[<prev] [next>] [<thread-prev] [day] [month] [year] [list]
Message-ID: <Pine.LNX.4.64.1002070616470.15390@nacho.alt.net>
Date: Sun, 7 Feb 2010 06:52:00 +0000 (UTC)
From: Chris Caputo <ccaputo@....net>
To: Jay Vosburgh <fubar@...ibm.com>
cc: bonding-devel@...ts.sourceforge.net, netdev@...r.kernel.org
Subject: Re: bonding forwarding perf issues in 2.6.32.7 & 2.6.29.6
On Sat, 6 Feb 2010, Jay Vosburgh wrote:
> Chris Caputo <ccaputo@....net> wrote:
> >Kernel 2.6.32.7 (and 2.6.32.5 & 2.6.29.6) on a 2x Intel Xeon E5420
> >(Quad-Core 2.5Ghz), SuperMicro X7DBE+, 32GB (16 * 2GB) DDR2-667MHz.
> >
> >I have a router with a variety of e1000 and e1000e based interfaces.
> >
> >bond0 is a 2xGigE (82571EB) with two active slaves.
> >
> >bond1 has up to 3 slaves (2x 80003ES2LAN/82563, 82546EB).
> >
> >Both are configured with miimon=100, balance-xor, layer3+4.
> >
> >When bond1 has just a single active slave, outbound (and possibly inbound)
> >forwarding performance on bond1 is better than when it has two or three
> >active slaves.
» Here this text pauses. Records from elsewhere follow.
-- ==== Sys2Proof/Certificates/Slice0/Obligations.lean ====
section
/-! DEFINITION. The statements for the provers. Every statement quantifies over the configuration (`s.cfg` or `c`), so it
holds for every legal parameter set; one that rests on a choice of the model says so and names its log entry. -/

open Sys2Proof Sys2Proof.Machine

/-! ## Configuration -/

/-- R231 to R236: a parameter set is accepted exactly when it meets every static assertion and side condition, and a
refused one is answered with the names of exactly those it violates. The conditions on bit positions are decisions D3, D4 and
D6 (log entry 2), the lower bounds decision D28. -/
def Obligations.ConfigurationAcceptedIffLegal : Prop :=
  ∀ p : Params,
    let bitsFit := p.statusStartBit ≠ p.statusDoneBit ∧ p.statusStartBit < p.wCoeff ∧ p.statusDoneBit < p.wCoeff
    let fieldsFit := p.ctrlEnOutBit ≠ p.ctrlEnIirBit ∧ p.ctrlEnOutBit < p.wProfile + 2 ∧ p.ctrlEnIirBit < p.wProfile + 2 ∧
      p.ctrlProfileLsb + p.wProfile ≤ p.wProfile + 2 ∧
      (p.ctrlEnOutBit < p.ctrlProfileLsb ∨ p.ctrlProfileLsb + p.wProfile ≤ p.ctrlEnOutBit) ∧
      (p.ctrlEnIirBit < p.ctrlProfileLsb ∨ p.ctrlProfileLsb + p.wProfile ≤ p.ctrlEnIirBit)
    ((∃ c, Config.make p = .ok c ∧ c.toParams = p) ↔
      p.wCoeff ≤ p.wState ∧ p.wStore = 2 * p.wCoeff ∧ p.wWord ≤ p.wCoeff ∧ p.aw = 3 + max p.caw p.saw ∧
        2 ≤ p.wCoeff ∧ 1 ≤ p.wWord ∧ bitsFit ∧ p.cfgDataBit < p.wCoeff ∧ fieldsFit) ∧
    ∀ l, Config.make p = .error l →
      l ≠ [] ∧ (.stateWidth ∈ l ↔ p.wState < p.wCoeff) ∧ (.storageWidth ∈ l ↔ p.wStore ≠ 2 * p.wCoeff) ∧
        (.narrowestWord ∈ l ↔ p.wCoeff < p.wWord) ∧ (.addressBus ∈ l ↔ p.aw ≠ 3 + max p.caw p.saw) ∧
        (.halfWidthBound ∈ l ↔ p.wCoeff < 2) ∧ (.wordBound ∈ l ↔ p.wWord < 1) ∧ (.statusBits ∈ l ↔ ¬ bitsFit) ∧
        (.configBit ∈ l ↔ p.wCoeff ≤ p.cfgDataBit) ∧ (.controlFields ∈ l ↔ ¬ fieldsFit)

/-! ## Requests, decoding and encoding -/

/-- R107, R120, R121: decoding the canonical request of any operation that the buses can carry gives the operation back,
with every operand at every value the encoding admits. -/
def Obligations.DecodeOfEncode : Prop :=
  ∀ (c : Config) (i : Instr), wellFormed c i = true → decode c (encode c i) = .ok i

/-- R107: a request that has no ignored bit (a memory write, a control write) is encoded again exactly as it came. -/
def Obligations.EncodeOfDecodeWithoutIgnoredBits : Prop :=
  ∀ (c : Config),
    (∀ r : SmbReq c, r.stb = true → r.we = true → (r.stateSel = false ∨ r.sel3 = false) →
      encode c (decodeSmb c r) = .smb r) ∧
    (∀ (ch : Nat) (r : CcrReq c), r.stb = true → encode c (decodeCcr c ch r) = .ccr ch r)

/-- R122: every request on an existing bus is an operation, and its operands fit the buses. -/
def Obligations.EveryRequestDecodes : Prop :=
  ∀ (c : Config),
    (∀ r : SmbReq c, ∃ i, decode c (.smb r) = .ok i ∧ wellFormed c i = true) ∧
    (∀ (ch : Nat) (r : CcrReq c), ch < c.nCh → ∃ i, decode c (.ccr ch r) = .ok i ∧ wellFormed c i = true)
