-- ==== Sys2Proof/Laws/Operands.lean ====
section
/-! SUPPORT. What each data transformation of R222 does, bit field by bit field. -/

namespace Sys2Proof.Machine

variable {w : Nat}

theorem lowHalf_append (hi lo : Word w) : lowHalf (hi ++ lo) = lo := by
  apply BitVec.eq_of_getLsbD_eq
  intro i hi'
  simp [lowHalf, BitVec.getLsbD_append, hi']

theorem highHalf_append (hi lo : Word w) : highHalf (hi ++ lo) = hi := by
  apply BitVec.eq_of_getLsbD_eq
  intro i hi'
  simp only [highHalf, BitVec.getLsbD_extractLsb', BitVec.getLsbD_append]
  simp [hi']

/-- A coefficient word is `{high, low}` (R61). -/
theorem highHalf_append_lowHalf (v : Word (w + w)) : highHalf v ++ lowHalf v = v := by
  apply BitVec.eq_of_getLsbD_eq
  intro i hi
  simp only [lowHalf, highHalf, BitVec.getLsbD_append, BitVec.getLsbD_extractLsb']
  by_cases h : i < w
  · simp [h]
  · have h1 : i - w < w := by omega
    have h2 : w + (i - w) = i := by omega
    simp [h, h1, h2]

theorem lowHalf_replicateData (d : Word w) : lowHalf (replicateData d) = d := lowHalf_append d d

theorem highHalf_replicateData (d : Word w) : highHalf (replicateData d) = d := highHalf_append d d

theorem lowHalf_mergeHalves (old new : Word (w + w)) (en : Word 2) :
    lowHalf (mergeHalves old new en) = if en.getLsbD 0 then lowHalf new else lowHalf old := lowHalf_append _ _

theorem highHalf_mergeHalves (old new : Word (w + w)) (en : Word 2) :
    highHalf (mergeHalves old new en) = if en.getLsbD 1 then highHalf new else highHalf old := highHalf_append _ _

variable (c : Config)

theorem exposedPart_placeTop (d : Word c.wCoeff) (h : Word c.wHidden) : exposedPart c (placeTop c d h) = d := by
  have := c.wCoeff_add_wHidden
  apply BitVec.eq_of_getLsbD_eq
  intro i hi
  have h1 : c.wHidden + i < c.wState := by omega
  simp [exposedPart, placeTop, BitVec.getLsbD_append, hi, h1]

theorem hiddenPart_placeTop (d : Word c.wCoeff) (h : Word c.wHidden) : hiddenPart c (placeTop c d h) = h := by
  have := c.wCoeff_add_wHidden
  apply BitVec.eq_of_getLsbD_eq
  intro i hi
  have h1 : i < c.wState := by omega
  simp [hiddenPart, placeTop, BitVec.getLsbD_append, hi, h1]

/-- A state word is its exposed part above its hidden part (R63). -/
theorem placeTop_parts (s : Word c.wState) : placeTop c (exposedPart c s) (hiddenPart c s) = s := by
  have := c.wCoeff_add_wHidden
  apply BitVec.eq_of_getLsbD_eq
  intro i hi
  simp only [exposedPart, hiddenPart, placeTop, BitVec.getLsbD_setWidth, hi, decide_true, Bool.true_and,
    BitVec.getLsbD_append, BitVec.getLsbD_extractLsb']
  by_cases h : i < c.wHidden
  · simp [h]
  · have h1 : i - c.wHidden < c.wCoeff := by omega
    have h2 : c.wHidden + (i - c.wHidden) = i := by omega
    simp [h, h1, h2]

theorem getLsbD_shiftedBit {n : Nat} (b : Bool) (k i : Nat) (hk : k < n) :
    (zext n (BitVec.ofBool b) <<< k).getLsbD i = (b && decide (i = k)) := by
  simp only [BitVec.getLsbD_shiftLeft, BitVec.getLsbD_setWidth]
  by_cases h : i = k
  · subst h; cases b <;> simp [hk]; omega
  · have : i < k ∨ 1 ≤ i - k := by omega
    rcases this with h1 | h1
    · simp [h1, h]
    · rw [BitVec.getLsbD_of_ge _ _ h1]; simp [h]

theorem configBit_configData (b : Bool) : configBit c (configData c b) = b := by
  simp [configBit, configData, getLsbD_shiftedBit _ _ _ c.cfgDataBit_lt]

theorem getLsbD_packCtrl (profile : Nat) (enIir enOut : Bool) (i : Nat) (hi : i < c.wCtrl) :
    (packCtrl c profile enIir enOut).getLsbD i =
      ((decide (c.ctrlProfileLsb ≤ i) && (BitVec.ofNat c.wProfile profile).getLsbD (i - c.ctrlProfileLsb)) ||
        (enIir && decide (i = c.ctrlEnIirBit)) || (enOut && decide (i = c.ctrlEnOutBit))) := by
  have hf := c.controlFieldsFit
  have h1 : i - c.ctrlProfileLsb < c.wCtrl := by omega
  rw [packCtrl, BitVec.getLsbD_or, BitVec.getLsbD_or, getLsbD_shiftedBit _ _ _ hf.2.1,
    getLsbD_shiftedBit _ _ _ hf.2.2.1, BitVec.getLsbD_shiftLeft]
  by_cases h : c.ctrlProfileLsb ≤ i
  · simp [h, hi, h1, Nat.not_lt.2 h]
  · simp [h, hi, Nat.lt_of_not_le h]

theorem ctrlEnOut_packCtrl (profile : Nat) (enIir enOut : Bool) :
    ctrlEnOut c (packCtrl c profile enIir enOut) = enOut := by
  have hf := c.controlFieldsFit
  rw [ctrlEnOut, getLsbD_packCtrl _ _ _ _ _ hf.2.1]
  have h1 : decide (c.ctrlProfileLsb ≤ c.ctrlEnOutBit) = false ∨ c.wProfile ≤ c.ctrlEnOutBit - c.ctrlProfileLsb := by
    rcases hf.2.2.2.2.1 with h | h
    · exact .inl (by simpa using h)
    · exact .inr (by omega)
  rcases h1 with h1 | h1
  · simp [h1, hf.1]
  · rw [BitVec.getLsbD_of_ge _ _ h1]; simp [hf.1]

theorem ctrlEnIir_packCtrl (profile : Nat) (enIir enOut : Bool) :
    ctrlEnIir c (packCtrl c profile enIir enOut) = enIir := by
  have hf := c.controlFieldsFit
  rw [ctrlEnIir, getLsbD_packCtrl _ _ _ _ _ hf.2.2.1]
  have h1 : decide (c.ctrlProfileLsb ≤ c.ctrlEnIirBit) = false ∨ c.wProfile ≤ c.ctrlEnIirBit - c.ctrlProfileLsb := by
    rcases hf.2.2.2.2.2 with h | h
    · exact .inl (by simpa using h)
    · exact .inr (by omega)
  rcases h1 with h1 | h1
  · simp [h1, Ne.symm hf.1]
  · rw [BitVec.getLsbD_of_ge _ _ h1]; simp [Ne.symm hf.1]

theorem ctrlProfile_packCtrl (profile : Nat) (enIir enOut : Bool) :
    ctrlProfile c (packCtrl c profile enIir enOut) = BitVec.ofNat c.wProfile profile := by
  have hf := c.controlFieldsFit
  apply BitVec.eq_of_getLsbD_eq
  intro i hi
  rw [ctrlProfile, BitVec.getLsbD_extractLsb', getLsbD_packCtrl _ _ _ _ _ (by omega)]
  have h1 : c.ctrlProfileLsb + i ≠ c.ctrlEnIirBit := by omega
  have h2 : c.ctrlProfileLsb + i ≠ c.ctrlEnOutBit := by omega
  simp [hi, h1, h2]

/-- The three fields make up the whole control word: packing what was extracted gives it back (R115). -/
theorem packCtrl_fields (v : Word c.wCtrl) :
    packCtrl c (ctrlProfile c v).toNat (ctrlEnIir c v) (ctrlEnOut c v) = v := by
  have hf := c.controlFieldsFit
  have hw : c.wCtrl = c.wProfile + 2 := rfl
  apply BitVec.eq_of_getLsbD_eq
  intro i hi
  rw [getLsbD_packCtrl _ _ _ _ _ hi]
  simp only [BitVec.ofNat_toNat, BitVec.setWidth_eq, ctrlProfile, ctrlEnIir, ctrlEnOut, BitVec.getLsbD_extractLsb']
  by_cases h1 : i = c.ctrlEnIirBit
  · subst h1
    have : ¬ (c.ctrlProfileLsb ≤ c.ctrlEnIirBit ∧ c.ctrlEnIirBit - c.ctrlProfileLsb < c.wProfile) := by omega
    by_cases h : c.ctrlProfileLsb ≤ c.ctrlEnIirBit
    · have h3 : ¬ c.ctrlEnIirBit - c.ctrlProfileLsb < c.wProfile := fun h' => this ⟨h, h'⟩
      simp [h3, Ne.symm hf.1]
    · simp [h, Ne.symm hf.1]
  · by_cases h2 : i = c.ctrlEnOutBit
    · subst h2
      have : ¬ (c.ctrlProfileLsb ≤ c.ctrlEnOutBit ∧ c.ctrlEnOutBit - c.ctrlProfileLsb < c.wProfile) := by omega
      by_cases h : c.ctrlProfileLsb ≤ c.ctrlEnOutBit
      · have h3 : ¬ c.ctrlEnOutBit - c.ctrlProfileLsb < c.wProfile := fun h' => this ⟨h, h'⟩
        simp [h3, hf.1]
      · simp [h, hf.1]
    · have h3 : c.ctrlProfileLsb ≤ i := by omega
      have h4 : i - c.ctrlProfileLsb < c.wProfile := by omega
      have h5 : c.ctrlProfileLsb + (i - c.ctrlProfileLsb) = i := by omega
      simp [h1, h2, h3, h4, h5]

theorem getLsbD_statusResponse (done start : Bool) (i : Nat) :
    (statusResponse c done start).getLsbD i =
      ((start && decide (i = c.statusStartBit)) || (done && decide (i = c.statusDoneBit))) := by
  have hf := c.statusBitsFit
  rw [statusResponse, BitVec.getLsbD_or, getLsbD_shiftedBit _ _ _ hf.2.1, getLsbD_shiftedBit _ _ _ hf.2.2]

end Sys2Proof.Machine
end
Ie., when I activate the second slave, by enabling the
> >port on the switch it is connected to, forwarding performance drops
> >dramatically across the full bond1.
>
> What exactly do you mean by "forwarding performance drops
> dramatically"? How are you measuring this?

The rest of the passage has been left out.